To construct the luciferase reporter, a 600 bp fragment of the XIAP 3′-untranslated region (UTR) that was extracted from the PANC1 cell line was amplified by PCR. Human cDNA, extracted from the PANC1 cell line, was used as a template and Pfu DNA polymerase (Promega Corporation) was used. The primers were as follows: Forward primer, 5′-TTCCTCAGCATAACAGAGTT-3′; reverse primer, 5′-CAGGCTGGCATCATATACT-3′. Subsequently, this was subcloned into the pmirGLO plasmid. The plasmid containing the XIAP 3′-UTR and a pRL-TK plasmid, in addition to miR-340, anti-miR-340 or the NC was transfected into HEK293 cells (2.5×104 cells/ml) that were seeded 1 day before transfection. Luciferase activity was tested 48 h after transfection. Cells were lysed, using lysis buffer (Dual Luciferase kit; Promega Corporation), and 20 µl supernatant was used for each reaction. A total of 75 µl firefly luciferase substrate was added to each mixture, mixed for 10 sec and the luciferase activity was determined. Subsequently, 75 µl Renilla luciferase substrate was added to each well and the activity was determined. Relative activity was determined as the ratio of firefly luciferase to Renilla luciferase using a GloMax®-Multi Detection System (Promega Corporation) according to the manufacturer's protocol. Experiments were performed in triplicate. All the reagents use in the luciferase activity were obtained from Promega Corporation (Madison, WI, USA).

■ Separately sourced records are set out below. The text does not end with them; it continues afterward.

-- ==== Sys2Proof/Machine/State.lean ====
section
/-! DEFINITION. The state of the part, as plain data: every register, FIFO, queue, counter, mode and pin that the spec
names, and the queue of waiting commands. Registers whose fields hardware does not update are held as one word, masked to
their fields (R7); the others field by field. `State.reset` is the device right after the release of a cold reset. -/

namespace Sys2Proof.Machine

/-- Why the machine stops with a fault. Nothing in the source stops the part, so there is no fault. -/
inductive Fault where
  deriving DecidableEq, Repr

/-- Why a command has no meaning. -/
inductive Refusal where
  /-- No meaning has been written for the command's row. Raised by no meaning. Safe. -/
  | notModelled (mnemonic : String)
  /-- TESTMODE was high at the last reset release: "no function of this manual is available" (R432). Raised by
  `exec` of every command. Safe. -/
  | factoryMode
  deriving DecidableEq, Repr

/-! ### Barges (chapters 2 to 6) -/

/-- FLAGS (R34). -/
structure Flags where
  z : Bool := false
  n : Bool := false
  c : Bool := false
  v : Bool := false
  g : Bool := false
  deriving DecidableEq, Repr

/-- One world's register bank (R36). -/
structure WorldRegs where
  w : Vector Word 64 := Vector.replicate 64 0
  lnk : Word := 0
  deriving DecidableEq, Repr

/-- The fixed-latency result ports (R41). -/
inductive ResultPort where
  | alu0
  | alu1
  | mul
  | lsu
  | mac0
  | mac1
  | mac2
  | vmul
  | vchk
  | cnt
  deriving DecidableEq, Repr

/-- A fixed-latency result in flight (R41): its port, the instruction count at which it falls due, its value (none for cmp
and tst, R55), the flags or G that it updates (R35), and the delivery fault that it carries (R52). -/
structure Flight where
  port : ResultPort
  due : Nat
  value : Option Word
  flags : Option (Bool × Bool × Bool × Bool) := none
  g : Option Bool := none
  fault : Option (BitVec 8) := none
  faddr : Word := 0
  deriving DecidableEq, Repr

/-- The operand and result ports, pointers and accumulators of the function units (R26, R27, R74, R120). -/
structure Units where
  alu0o : Word := 0
  alu1o : Word := 0
  mulo : Word := 0
  lsua : Word := 0
  lsux : Word := 0
  lsud : Word := 0
  xlua : Word := 0
  xlud : Word := 0
  macxs : Word := 0
  macys : Word := 0
  macxm : Word := 0
  macym : Word := 0
  ioua : Word := 0
  ioud : Word := 0
  vmulo : Word := 0
  vmuls : Word := 0
  vmulk : Word := 0
  vchko : Word := 0
  vchks : Word := 0
  vchkh : Word := 0
  alu0r : Word := 0
  alu1r : Word := 0
  mulr : Word := 0
  lsur : Word := 0
  xlur : Word := 0
  macv : Vector Word 3 := Vector.replicate 3 0
  rptr : Word := 0
  iour : Word := 0
  vmulr : Word := 0
  vchkr : Word := 0
  cntr : Word := 0
  cntLatch : BitVec 28 := 0
  acc : Vector (BitVec 84) 3 := Vector.replicate 3 0
  macxa : BitVec 20 := 0
  macya : BitVec 20 := 0
  rc : Word := 0
  rs : Word := 0
  rd : Word := 0
  rmode : Word := 0
  deriving DecidableEq, Repr
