/-- The results due at the present boundary are delivered in trigger order; the earliest faulting one is answered, and every
faulting one is dropped (R42, R52, R53). Of two results due together on one port, of which one carries a delivery fault, the other
still stands on the port (log entry 72). -/
def Barge.deliverDue (b : Barge) (split : Bool) : Option Flight × Barge :=
  let due := (b.flights.filter fun f => f.due ≤ b.count).map fun f => if split then f.disagreed else f
  let b1 := (due.filter fun f => f.fault.isNone).foldl Barge.deliver b
  (due.find? fun f => f.fault.isSome, { b1 with flights := b.flights.filter fun f => b.count < f.due })

/-- Every result in flight is delivered at once, the faulting ones kept (R444). -/
def Barge.deliverAll (b : Barge) : Barge :=
  let b1 := (b.flights.filter fun f => f.fault.isNone).foldl Barge.deliver b
  { b1 with flights := b.flights.filter fun f => f.fault.isSome }

/-- The boundary is takeable (R112). -/
def takeable (b : Barge) : Bool :=
  let later := b.flights.filter fun f => b.count < f.due
  later.all (fun f => f.port == .lsu || f.port == .mul || f.port == .alu0 || f.port == .alu1 || f.port == .cnt) &&
    (later.filter fun f => f.port == .lsu).length ≤ 1 && (later.filter fun f => f.port == .mul).length ≤ 1

/-! ### Bank handover (R213 to R215) -/

/-- A BANK_OWN write by a barge is refused (R213). -/
def bankOwnRefused (own : BitVec 7) (p : Fin 4) (world sup : Bool) (v : Word) : Bool :=
  !sup || ownWorld own != world || (!world && bit v 3) || (ownOwner own < 4 && ownOwner own != p.val) || bitsN v 5 2 == 3

/-- The buffered stores of a basin that touch a bank, by barge position and place in program order. -/
def bankStores (s : State) (n : BasinIx) (b : BankIx) : List (Fin 4 × Nat) :=
  (List.finRange 4).flatMap fun p =>
    ((s.barges.get (bargeOf n p)).stores.filter fun e => bankOf e.addr == b).map fun e => (p, e.seq)

/-- Step 2 of a handover (R214): the new value governs from here, and what was checked against the old one is noted. -/
def beginHandover (n : BasinIx) (b : BankIx) (value : BitVec 7) (writer : Option (Fin 4)) (s : State) : State :=
  let st := bankStores s n b
  let tp := (((s.basins.get n).tport.filter fun r => !r.refuse && reqTouches r b).map fun r => r.seq)
  s.modBank n b fun x =>
    { x with
      own := value
      ho := if st.isEmpty ∧ tp.isEmpty then none else some { old := x.own, writer := writer, stores := st, tport := tp } }

/-- The handovers that wait for a bank begin in turn while none is under way; a barge's is checked again, and one that fails
is dropped with the I/O access fault (R215). -/
def runWaiting (n : BasinIx) (b : BankIx) : List WaitingHo → State → State
  | [], s => s.modBank n b fun x => { x with hoWait := [] }
  | w :: rest, s =>
    let bank := (s.basins.get n).banks.get b
    if bank.ho.isSome then s.modBank n b fun x => { x with hoWait := w :: rest }
    else
      match w.writer with
      | none => runWaiting n b rest (beginHandover n b w.value none s)
      | some p =>
        if bankOwnRefused bank.own p w.world true (w.value.setWidth 36) then
          runWaiting n b rest (s.modBarge (bargeOf n p) fun x => { x with hoFault := some (at36 0 (0x400 + b.val)) })
        else runWaiting n b rest (beginHandover n b w.value (some p) s)

/-- A handover takes its place among those of its BCLK: the Harbourmaster's first, then the barges' by ascending position
(R215). -/
def insertHo (w : WaitingHo) : List WaitingHo → List WaitingHo
  | [] => [w]
  | x :: r =>
    let rank (y : WaitingHo) : Nat := y.writer.elim 0 (·.val + 1)
    if rank w < rank x then w :: x :: r else x :: insertHo w r

/-- A handover becomes effective (R214, R215). Those of one BCLK run again, from the bank as it stood before them, whenever one
more joins them, so that they take effect in the order of R215 whatever order their commands came in. -/
def handover (n : BasinIx) (b : BankIx) (value : BitVec 7) (writer : Option (Fin 4)) (world : Bool) (s : State) : State :=
  let bank := (s.basins.get n).banks.get b
  let c := bclkCount s n
  let fresh : HoTurn := { bclk := c, own := bank.own, ho := bank.ho, hoWait := bank.hoWait, list := [] }
  let turn := (bank.hoTurn.filter fun t => t.bclk == c).getD fresh
  let list := insertHo { value := value, writer := writer, world := world } turn.list
  let s1 := s.modBank n b fun x => { x with own := turn.own, ho := turn.ho, hoTurn := some { turn with list := list } }
  let s2 := list.foldl (fun s w => w.writer.elim s fun p => s.modBarge (bargeOf n p) fun x =>
    if x.hoFault = some (at36 0 (0x400 + b.val)) then { x with hoFault := none } else x) s1
  runWaiting n b (turn.hoWait ++ list) s2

Identification of downstream targets of miR-340

To investigate the mechanism of the proapoptotic effect of miR-340, the online miRanda database (www.microrna.org) was searched to identify downstream targets of miR-340. The miR-mRNA interaction was searched, using the criteria of mirSVR score <-0.2 and PhastCons score >0.5.

Statistical analysis

SPSS software (version 19.0; IBM Corp., Armonk, NY, USA) was used to perform statistical tests. All data are presented as the mean ± standard deviation. A one-way analysis of the variance and post hoc Student-Newman-Keuls test was used to test for statistically significant differences. P<0.05 was considered to indicate a statistically significant significance.

Results

Curcumin induces the apoptosis of PANC-1 cells

As curcumin has previously been reported to exert anti-proliferative actions on pancreatic cancer cells, the effect of various doses of curcumin on the pancreatic cancer cell line PANC-1 was examined. Cells were treated with curcumin for 72 h and the effect on cell viability was investigated using an MTT assay. PANC-1 cell viability was decreased in a dose-dependent manner by curcumin, with the decrease being significant in cells treated with 5, 10 or 20 µm curcumin compared with the control group (P<0.05; Fig. 1A). In addition, western blot analysis revealed that the expression of cleaved caspase-3, an apoptotic marker, was increased in a dose-dependent manner by curcumin, with this difference again being significant in cells treated with 5, 10 or 20 µm curcumin compared with the control group (P<0.05; Fig. 1B). Consistent with previous reports, these results indicated that curcumin induces the apoptosis of pancreatic cancer cells.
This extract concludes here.